A third condition: does removing the shared signal point actually fix things?

The argument above leads to something we could actually test. If we build a detector that does not share one single signal source, where each scenario is verified independently with no common log or checking function that one edit could break, then gaming through signal spoofing should stop working. We built this third version and tested it directly.

The isolated detector checks each scenario's actual returned result string against a tool-specific expected format (e.g. for bash, did the result exactly equal "executed: {command}"), rather than checking a shared log field that every scenario writes to in the same way.
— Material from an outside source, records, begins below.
-- ==== Sys2Proof/Machine/Hart.lean ====
section
/-! DEFINITION. A crew core's hart (R344, R346 to R348): its registers and CSRs, its PMP regions, and its traps into M-mode. What these mean beyond the chapter's words is the RISC-V architecture that R344 names (PRESUMED, log 88). -/
namespace Sys2Proof.Machine

/-- A CSR that a write has set; 0 before. -/
def Hart.csrOf (h : Hart) (n : Nat) : Word := tlook (fun _ => (0 : Word)) h.csr n
/-- Set a CSR. -/
def Hart.setCsr (h : Hart) (n : Nat) (v : Word) : Hart := { h with csr := tput (fun _ => (0 : Word)) h.csr n v }
/-- An integer register; x0 is hard-wired to 0. -/
def Hart.xOf (h : Hart) (n : Nat) : Word := if n = 0 then 0 else tlook (fun _ => (0 : Word)) h.x n
/-- Write an integer register; x0 discards it. -/
def Hart.setX (h : Hart) (n : Nat) (v : Word) : Hart := if n = 0 || 32 ≤ n then h else { h with x := tput (fun _ => (0 : Word)) h.x n v }
/-- Write a floating-point register. -/
def Hart.setF (h : Hart) (n : Nat) (v : Word) : Hart := if 32 ≤ n then h else { h with f := tput (fun _ => (0 : Word)) h.f n v }

/-- A trap into M-mode: mepc, mcause and mtval, the interrupt enable and the mode in mstatus, and the pc at mtvec. -/
def Hart.trap (h : Hart) (cause tval : Nat) : Hart :=
  let st := (h.csrOf 0x300).toNat
  let st1 := putBits (putBits (putBits st 7 7 (nbits st 3 3)) 3 3 0) 12 11 (if h.user then 0 else 3)
  let h1 := (((h.setCsr 0x300 (BitVec.ofNat 64 st1)).setCsr 0x341 h.pc).setCsr 0x342 (BitVec.ofNat 64 cause)).setCsr 0x343 (BitVec.ofNat 64 tval)
  { h1 with pc := h.csrOf 0x305 &&& ~~~3, user := false }

/-- hartid is c for core Cc (R344). -/
def hartid (c : Nat) : Word := BitVec.ofNat 64 c
/-- The time CSR is show time in ns, the same for every core (R344). -/
def timeCsr (t : Nat) : Word := BitVec.ofNat 64 t

/-- mip (R348). -/
def Core.mip (k : Core) : Word := packW [(b2n k.mipDispatch, 1, 16), (b2n k.mipMismatch, 1, 17)]

/-- CSRs that hold what is written to them, with the bits that do. -/
def csrMask : Nat → Option Word
  | 0x003 => some 0xFF
  | 0x300 => some 0x1888
  | 0x304 => some 0x30000
  | 0x305 => some (~~~2)
  | 0x340 => some (~~~0)
  | 0x341 => some (~~~1)
  | 0x342 => some (~~~0)
  | 0x343 => some (~~~0)
  | n => if n = 0x3A0 || n = 0x3A2 then some 0x9F9F9F9F9F9F9F9F else if 0x3B0 ≤ n && decide (n < 0x3C0) then some 0x003FFFFFFFFFFFFF else none

/-- A CSR that the hart may not touch in its mode, or not write. -/
def Hart.csrDenied (h : Hart) (n : Nat) (write : Bool) : Bool := (h.user && decide (n / 256 % 4 = 3)) || (write && decide (0xC00 ≤ n))

/-- What a CSR of core `c` reads as; none for one of which the chapter says nothing. -/
def Core.csrRead (k : Core) (t c n : Nat) : Option Word :=
  match n with
  | 0xC01 => some (timeCsr t)
  | 0xF14 => some (hartid c)
  | 0x301 => some 0x800000000010112D
  | 0x344 => some k.mip
  | 0x001 => some (k.hart.csrOf 3 &&& 0x1F)
  | 0x002 => some ((k.hart.csrOf 3 >>> 5) &&& 7)
  | _ => (csrMask n).map (fun _ => k.hart.csrOf n)

/-! PMP (R344, R347): 16 regions with a granularity of 4 KiB. -/

/-- Configuration octet of region `i`. -/
def Hart.pmpCfg (h : Hart) (i : Nat) : Nat := nbits (h.csrOf (0x3A0 + 2 * (i / 8))).toNat (8 * (i % 8) + 7) (8 * (i % 8))
/-- Address of region `i`, in units of 4 octets. -/
def Hart.pmpAddr (h : Hart) (i : Nat) : Nat := (h.csrOf (0x3B0 + i)).toNat

/-- First address of region `i` and the one after its last; none for a region that is off. -/
def Hart.pmpRange (h : Hart) (i : Nat) : Option (Nat × Nat) :=
  let top (j : Nat) := h.pmpAddr j / 1024 * 4096
  match nbits (h.pmpCfg i) 4 3 with
  | 1 => some (if i = 0 then 0 else top (i - 1), top i)
  | 3 =>
    let a := h.pmpAddr i ||| 0x1FF
    let m := a ^^^ (a + 1)
    some ((a - (a &&& m)) * 4, (a - (a &&& m)) * 4 + (m + 1) * 4)
  | _ => none

/-- The PMP lets an access of `n` octets pass; `bit` is 0 for a read, 1 for a write, 2 for an instruction fetch. The lowest region that any of its octets meets decides, and must hold them all; M-mode is held by a locked region only. -/
def Hart.pmpOk (h : Hart) (a n bit : Nat) : Bool :=
  let meets (i : Nat) : Bool := match h.pmpRange i with | some (lo, hi) => decide (lo < a + n) && decide (a < hi) | none => false
  match (List.range 16).find? meets with
  | none => !h.user
  | some i => (!h.user && !nbit (h.pmpCfg i) 7) ||
    ((match h.pmpRange i with | some (lo, hi) => decide (lo ≤ a) && decide (a + n ≤ hi) | none => false) && nbit (h.pmpCfg i) bit)

/-- A write of a CSR: the bits of a locked region stay. -/
def Hart.csrWrite (h : Hart) (n : Nat) (v : Word) : Hart :=
  match n with
  | 0x001 => h.setCsr 3 (packW [((h.csrOf 3).toNat / 32, 3, 5), (v.toNat, 5, 0)])
  | 0x002 => h.setCsr 3 (packW [(v.toNat, 3, 5), ((h.csrOf 3).toNat, 5, 0)])
  | _ => match csrMask n with
    | none => h
    | some m =>
      if 0x3B0 ≤ n && nbit (h.pmpCfg (n - 0x3B0)) 7 then h
      else if n = 0x3A0 || n = 0x3A2 then
        h.setCsr n ((List.range 8).foldl (fun w j =>
          if nbit (h.pmpCfg (8 * ((n - 0x3A0) / 2) + j)) 7 then w
          else BitVec.ofNat 64 (putBits w.toNat (8 * j + 7) (8 * j) (nbits (v &&& m).toNat (8 * j + 7) (8 * j)))) (h.csrOf n))
      else h.setCsr n (v &&& m)

/-- The regions that a task's manifest grants (R347), as Gulmet sets them before it enters the task. -/
def Hart.grant (h : Hart) (k : Nat) : Hart :=
  let cfg (j : Nat) : Nat × Nat × Nat := ((Config.pmpCfg k j).toNat, 8, 8 * (j % 8))
  let h1 := (List.range 16).foldl (fun (e : Hart) i => e.setCsr (0x3B0 + i) ((Config.pmpAddr k i).setWidth 64)) h
  (h1.setCsr 0x3A0 (packW ((List.range 8).map cfg))).setCsr 0x3A2 (packW ((List.range' 8 8).map cfg))

/-- Gulmet's runtime enters a task (R347, R349, R354): at ENTRY with the context number in a0 and ARG in a1, or from what it saved; in U-mode where USER is 1. -/
def Hart.enter (h : Hart) (k : Nat) (user : Bool) (resume : Option Hart) (entry arg : Word) : Hart :=
  let h1 : Hart := match resume with
    | some s => { h with x := s.x, f := s.f, pc := s.pc }
    | none => { (h.setX 10 (BitVec.ofNat 64 k)).setX 11 arg with pc := entry }
  let h2 : Hart := { h1 with user := user, resv := none }
  if user then h2.grant k else h2

/-! Cores. -/

/-- Change a core's hart. -/
def Dev.modHart (d : Dev) (c : Nat) (f : Hart → Hart) : Dev := d.modCore c (fun k => { k with hart := f k.hart })

/-- An exception of the core that a master is; none of another master. -/
def Dev.coreFault (d : Dev) (m : Master) (cause tval : Nat) : Dev :=
  match m with
  | .crew c => d.modHart c (fun h => h.trap cause tval)
  | _ => d

/-- The PMP lets a master's access pass; only a crew core has one. -/
def Dev.pmpOk (d : Dev) (m : Master) (a n bit : Nat) : Bool :=
  match m with
  | .crew c => (d.core c).hart.pmpOk a n bit
  | _ => true

end Sys2Proof.Machine
end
We re-ran every candidate edit, including the original log-spoofing attack, against this isolated detector alongside the original narrow and aggregate ones:

edit gaming? narrow shared aggregate isolated aggregate
Genuine fix No 1.00 1.00 1.00
Partial fix (one tool only) No 1.00 0.55 0.55
Patches one specific check Yes 1.00 0.00 0.00
Patches shared check logic Yes 1.00 1.00 0.00
Spoofs the shared log signal Yes 1.00 1.00 0.00
Spoofs the result string directly Yes 0.00 0.00 1.00

The first result confirms the hypothesis cleanly. Both attacks that work by compromising a shared signal point (the generalized check-logic patch and the log-spoofing attack) are fully defeated once that shared point is removed. They score a perfect 1.00 against ordinary aggregate scoring but drop to 0.00 against the isolated detector. So removing the shared signal source, not just adding more instances to check, is what actually closes this specific weakness.

The last row is the important catch and it is worth saying plainly instead of brushing past it. We asked what happens if an attacker specifically targets the isolated detector's own verification logic, by faking a result string that matches the expected output exactly, instead of spoofing the log. This attack defeats the isolated detector completely, scoring 1.00, while failing against the original narrow and shared aggregate detectors, scoring 0.00 on both. It fails there simply because it never bothers spoofing the log field those two detectors actually check.
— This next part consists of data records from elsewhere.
/-- Offset of the checksum of a transport, if it has one in use: a UDP checksum of 0 stays 0. -/
def l4Sum (f : List Byte) (p : Parsed) : Option Nat :=
  if p.proto = 6 then some (p.l4 + 16)
  else if p.proto = 17 then (if beAt f (p.l4 + 6) 2 = 0 then none else some (p.l4 + 6))
  else none

/-- Replace a 16-bit word of the pseudo-header or of the ports, and update the transport's checksum, if it has one at `c`. -/
def natWord (f : List Byte) (c : Option Nat) (i v : Nat) : List Byte :=
  match c with
  | some k => swap16 f k i v
  | none => putAt f i (beBytes v 2)

/-- NAT of one side (R290): the address at `a`, and the port at `q`, or an echo's identifier. -/
def natSide (f : List Byte) (p : Parsed) (a q addr port : Nat) : List Byte :=
  let c := l4Sum f p
  let g1 := natWord (natWord f c a (addr / 65536)) c (a + 2) (addr % 65536)
  let g2 := ip4Sum g1 14 20
  if p.proto = 6 || p.proto = 17 then natWord g2 c q port
  else if p.echo then swap16 g2 (p.l4 + 2) (p.l4 + 4) port
  else g2

/-- TTL or hop limit less one. -/
def lessTtl (f : List Byte) (p : Parsed) : List Byte :=
  if p.v6 then putAt f 21 [BitVec.ofNat 8 (p.ttl - 1)] else ip4Sum (putAt f 22 [BitVec.ofNat 8 (p.ttl - 1)]) 14 20

/-- The tags of a next hop (R293); the priority bits of a pushed tag are a free value. -/
def tagsOf (w : Word) (pri : Nat) : List Byte :=
  let tci (vid : Nat) : List Byte := beBytes (pri % 16 * 4096 + vid) 2
  match fld w 21 20 with
  | 1 => [0x81, 0x00] ++ tci (fld w 45 34)
  | 2 => [0x88, 0xA8] ++ tci (fld w 45 34) ++ [0x81, 0x00] ++ tci (fld w 33 22)
  | _ => []

/-- VID that goes out outermost: 0 for an untagged frame. -/
def outerVid (w : Word) : Nat := if fld w 21 20 = 0 then 0 else fld w 45 34

/-- A frame dressed for an Ethernet next hop: its address, the port's address, the tags, and everything from the EtherType on. -/
def Dev.dress (d : Dev) (nh : List Word) (etherOn : List Byte) : List Byte :=
  beBytes (fld (wd nh 1) 47 0) 6 ++ d.portAddr (fld (wd nh 0) 47 46) ++ tagsOf (wd nh 0) d.free.toNat ++ etherOn

/-! Tunnels (R285, R286). -/

/-- The UDP checksum over IPv6 of a segment between two addresses. -/
def udp6Sum (src dst : List Byte) (seg : List Byte) : Nat :=
  let s := 65535 - fold16 (sum16 (src ++ dst ++ beBytes seg.length 4 ++ beBytes 17 4 ++ seg))
  if s = 0 then 65535 else s

/-- The outer IP header of a tunnel around a payload; what the spec does not state of it (identification, flow label) is a free value. -/
def outerIp (w : List Word) (dscp proto : Nat) (free : Nat) (payload : List Byte) : List Byte :=
  let ttl := BitVec.ofNat 8 (fld (wd w 0) 61 54)
  if nbit (wd w 0).toNat 62 then
    let src := beBytes (addrOf (wd w 1) (wd w 2)) 16
    let dst := beBytes (addrOf (wd w 3) (wd w 4)) 16
    let body := if proto = 17 then putAt payload 6 (beBytes (udp6Sum src dst payload) 2) else payload
    [0x86, 0xDD] ++ beBytes (6 * 2 ^ 28 + dscp * 2 ^ 22 + free % 2 ^ 20) 4 ++ beBytes payload.length 2 ++ [BitVec.ofNat 8 proto, ttl] ++ src ++ dst ++ body
  else
    let hdr := [0x45, BitVec.ofNat 8 (dscp * 4)] ++ beBytes (20 + payload.length) 2 ++ beBytes (free % 65536) 2 ++ [0x40, 0x00] ++
      [ttl, BitVec.ofNat 8 proto, 0, 0] ++ beBytes (addrOf (wd w 1) (wd w 2)) 4 ++ beBytes (addrOf (wd w 3) (wd w 4)) 4
    [0x08, 0x00] ++ ip4Sum hdr 0 20 ++ payload

/-- The payload of the outer IP header: UDP and VXLAN around an Ethernet frame, or GRE around an IP packet. `f` is the rewritten frame without tags. -/
def Dev.tunnelBody (d : Dev) (w nh outer : List Word) (hash : Nat) (f : List Byte) : Nat × List Byte :=
  if nbit (wd w 0).toNat 63 then (47, [0, 0] ++ (f.drop 12).take 2 ++ f.drop 14)
  else
    let inner := beBytes (fld (wd nh 1) 47 0) 6 ++ d.portAddr (fld (wd outer 0) 47 46) ++ f.drop 12
    let vx := [0x08, 0, 0, 0] ++ beBytes (fld (wd w 0) 23 0) 3 ++ [0]
    (17, beBytes (49152 + hash % 16384) 2 ++ beBytes (d.pv 0x6100) 2 ++ beBytes (16 + inner.length) 2 ++ [0, 0] ++ vx ++ inner)

/-- A GRE checksum is good. -/
def greSumOk (b : List Byte) : Bool := fold16 (sum16 b) == 65535

/-- What termination finds (R285): no tunnel, the inner frame and its tenant, the slow path, or a drop. -/
inductive TunRes
  | pass
  | inner (tenant : Nat) (f : List Byte)
  | slow (reason : Nat)
  | drop (slot : Nat)
  deriving DecidableEq, Repr

/-- The IP packet of a frame, in octets behind its own header, ends here. -/
def l4Bytes (f : List Byte) (p : Parsed) : List Byte := (f.take p.ipEnd).drop p.l4

/-- Remove one 0x8100 tag. -/
def dropTag (f : List Byte) : List Byte := if beAt f 12 2 = 0x8100 then f.take 12 ++ f.drop 16 else f

/-- A GRE packet at a local endpoint. -/
def greInner (tenant : Nat) (f : List Byte) (p : Parsed) : TunRes :=
  let b := l4Bytes f p
  let flags := beAt b 0 2
  let c := nbit flags 15
  let off := if c then 8 else 4
  if parseEnd < p.l4 + off then .slow 0xC
  else if nbits flags 14 10 ≠ 0 || nbits flags 2 0 ≠ 0 || (c && !greSumOk b) then .drop 30
  else match beAt b 2 2 with
    | 0x0800 => .inner tenant (f.take 12 ++ [0x08, 0x00] ++ b.drop off)
    | 0x86DD => .inner tenant (f.take 12 ++ [0x86, 0xDD] ++ b.drop off)
    | 0x6558 => .inner tenant (b.drop off)
    | _ => .drop 30

/-- The local endpoint of a tenant at an address. -/
def Dev.localEp (d : Dev) (tenant : Nat) (p : Parsed) : Option RteEnt :=
  d.rte.ents.find? (fun e => e.table == 8 && e.tenant == tenant && nbit (wd e.words 0).toNat 2 == p.v6 && addrOf (wd e.words 1) (wd e.words 2) == p.dst)

/-- A local endpoint of a tenant at an address allows the tunnel kind of bit `k` of its entry. -/
def Dev.localAllows (d : Dev) (tenant : Nat) (p : Parsed) (k : Nat) : Bool :=
  d.rte.ents.any (fun e => e.table == 8 && e.tenant == tenant && nbit (wd e.words 0).toNat 2 == p.v6 &&
    addrOf (wd e.words 1) (wd e.words 2) == p.dst && nbit (wd e.words 0).toNat k)

/-- Tunnel termination (R285). -/
def Dev.terminate (d : Dev) (tenant : Nat) (f : List Byte) (p : Parsed) : TunRes :=
  match d.localEp tenant p with
  | none => .pass
  | some _ =>
    if p.proto = 17 && p.dport = d.pv 0x6100 && d.localAllows tenant p 0 then
      let b := l4Bytes f p
      if parseEnd < p.l4 + 16 then .slow 0xC
      else if !nbit (octAt b 8) 3 then .drop 24
      else match d.rteFind 7 0 0 [BitVec.ofNat 64 (beAt b 12 3)] with
        | none => .drop 24
        | some v => .inner v.tenant (dropTag (b.drop 16))
    else if p.proto = 47 && d.localAllows tenant p 1 then greInner tenant f p
    else .slow 0xA

/-! The egress check and hand-off (R282, R283). -/

/-- A frame fails the egress check: dropped, and counted for its tenant. -/
def Dev.egressFail (d : Dev) (t : Nat) (x : Pkt) : Dev :=
  ((((d.step 0x6111 x.tenant).inc t 9 2).bump 35 27).dropped t x.tenant).finish x.desc { status := 6 }

/-- The next hop's own check (R282). -/
def Dev.egressOk (d : Dev) (tenant : Nat) (nh : List Word) : Bool :=
  let target := fld (wd nh 0) 57 46
  match fld (wd nh 0) 59 58 with
  | 0 => match d.rteAt 6 0 (target % 4 * 4096 + outerVid (wd nh 0)) with
    | some e => e.tenant == tenant
    | none => false
  | 1 => (d.sta target).used && d.staTenant target == tenant
  | _ => (d.ring target).owner == tenant

/-- The frame passes its policer, if it names one, and goes to the traffic manager. -/
def Dev.handOff (d : Dev) (t : Nat) (nh : List Word) (policer : Option Nat) (x : Pkt) : Dev :=
  let r : Dev × Option Pkt := match policer with
    | some i => d.police t i (if fld (wd nh 0) 59 58 = 1 then msduLen x.octets else x.octets.length) x
    | none => (d, some x)
  match r.2 with
  | none => r.1
  | some y =>
    let target := fld (wd nh 0) 57 46
    let d1 := r.1.bump 35 31
    match fld (wd nh 0) 59 58 with
    | 0 => d1.toPort t (target % 4) y
    | 1 => d1.toStation t target y
    | _ => d1.routeToRing t target y

/-- What the lookup decided of a frame: next hop, traffic class, policer, and a rewrite of its octets. -/
structure Decision where
  nh : Nat
  tc : Nat
  policer : Option Nat
  rewrite : List Byte → List Byte

/-- The frame for a next hop of kind 0 with a tunnel (R286): the outer next hop must be of kind 0 with no tunnel. -/
def Dev.encapsulate (d : Dev) (t : Nat) (x : Pkt) (nh : RteEnt) (hash : Nat) (dec : Decision) (f : List Byte) : Dev :=
  match d.rteAt 4 0 (fld (wd nh.words 1) 63 48) with
  | none => d.egressFail t x
  | some tun =>
    match d.rteAt 3 0 (fld (wd tun.words 0) 52 37) with
    | none => ((d.inc t 9 3).rteDrop t 30 x)
    | some outer =>
      if fld (wd outer.words 0) 59 58 ≠ 0 || fld (wd outer.words 1) 63 48 ≠ 0xFFFF then (d.inc t 9 3).rteDrop t 30 x
      else if nh.tenant ≠ x.tenant || tun.tenant ≠ x.tenant || outer.tenant ≠ x.tenant || !d.egressOk x.tenant outer.words then d.egressFail t x
      else
        let dscp := if nbit (wd tun.words 0).toNat 53 then dscpOf f else 0
        let b := d.tunnelBody tun.words nh.words outer.words hash f
        let g := d.dress outer.words (outerIp tun.words dscp b.1 d.drew.free.toNat b.2)
        d.drew.drew.handOff t outer.words dec.policer { x with octets := g, tc := dec.tc }

/-- Steps 7 and 8 of R283 (R282, R290, R294). -/
def Dev.forward (d : Dev) (t : Nat) (x : Pkt) (p : Parsed) (hash : Nat) (dec : Decision) : Dev :=
  if p.ttl ≤ 1 then d.toSlow t 7 hash x
  else match d.rteAt 3 0 dec.nh with
    | none => d.egressFail t x
    | some nh =>
      let f := dec.rewrite (lessTtl (x.octets.take p.ipEnd) p)
      let target := fld (wd nh.words 0) 57 46
      if fld (wd nh.words 0) 59 58 = 3 then d.rteDrop t 26 x
      else if fld (wd nh.words 0) 19 6 < p.ipEnd - 14 then d.toSlow t 0xD hash x
      else if fld (wd nh.words 1) 63 48 ≠ 0xFFFF then d.encapsulate t x nh hash dec f
      else if nh.tenant ≠ x.tenant || !d.egressOk x.tenant nh.words then d.egressFail t x
      else
        let g := match fld (wd nh.words 0) 59 58 with
          | 0 => d.dress nh.words (f.drop 12)
          | 1 => beBytes (d.sta target).addr 6 ++ (f.drop 6).take 6 ++ tagsOf (wd nh.words 0) d.free.toNat ++ f.drop 12
          | _ => beBytes (fld (wd nh.words 1) 47 0) 6 ++ (f.drop 6).take 6 ++ tagsOf (wd nh.words 0) d.free.toNat ++ f.drop 12
        d.drew.handOff t nh.words dec.policer { x with octets := g, tc := dec.tc }

/-- The rewrite that a flow entry asks for (R290). -/
def flowRewrite (w : List Word) (p : Parsed) (f : List Byte) : List Byte :=
  let addr := fld (wd w 6) 63 32
  let port := fld (wd w 6) 31 16
  let f1 := if nbit (wd w 5).toNat 44 then natSide f p 26 p.l4 addr port
    else if nbit (wd w 5).toNat 43 then natSide f p 30 (p.l4 + 2) addr port
    else f
  if nbit (wd w 5).toNat 30 then setDscp f1 (fld (wd w 5) 29 24) else f1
This is not a flaw in the experiment. It is actually the main point. No detector design is safe in every situation. A log based check, a result based check, a shared check, an isolated check, each one blocks certain kinds of cheating while staying open to one specific kind: an attack built by someone who already understands exactly how that check works.

This matches what Skalse and colleagues showed in their own research. To be truly safe from gaming, a proxy measure needs to match the real goal almost perfectly. There is no shortcut around that just by structuring our checks cleverly. We can split a check into ten independent pieces and it still would not protect us from someone who studies those ten pieces and builds an attack made specifically for them.

What isolating the signal point actually gives us is protection against the common case, attacks that are not custom built for our specific detector. And that covers most real situations because most self-modifications are not trying to reverse engineer the checker on purpose. They are just taking the easiest shortcut available, whatever that happens to be. So this kind of protection is genuinely useful. It just does not mean gaming is solved for good.

Theoretical grounding: why this is not just an empirical curiosity

Skalse et al. (2022, "Defining and Characterizing Reward Hacking") were the first to formally study when it is actually safe to optimise a proxy measure instead of the real goal you care about. Their work is built around reinforcement learning, dealing with reward functions over Markov decision processes and it does not map word for word onto a coding agent editing its own evaluation logic. But two of their results, once translated into our own setting, explain why our experiments turned out the way they did, rather than just describing what happened.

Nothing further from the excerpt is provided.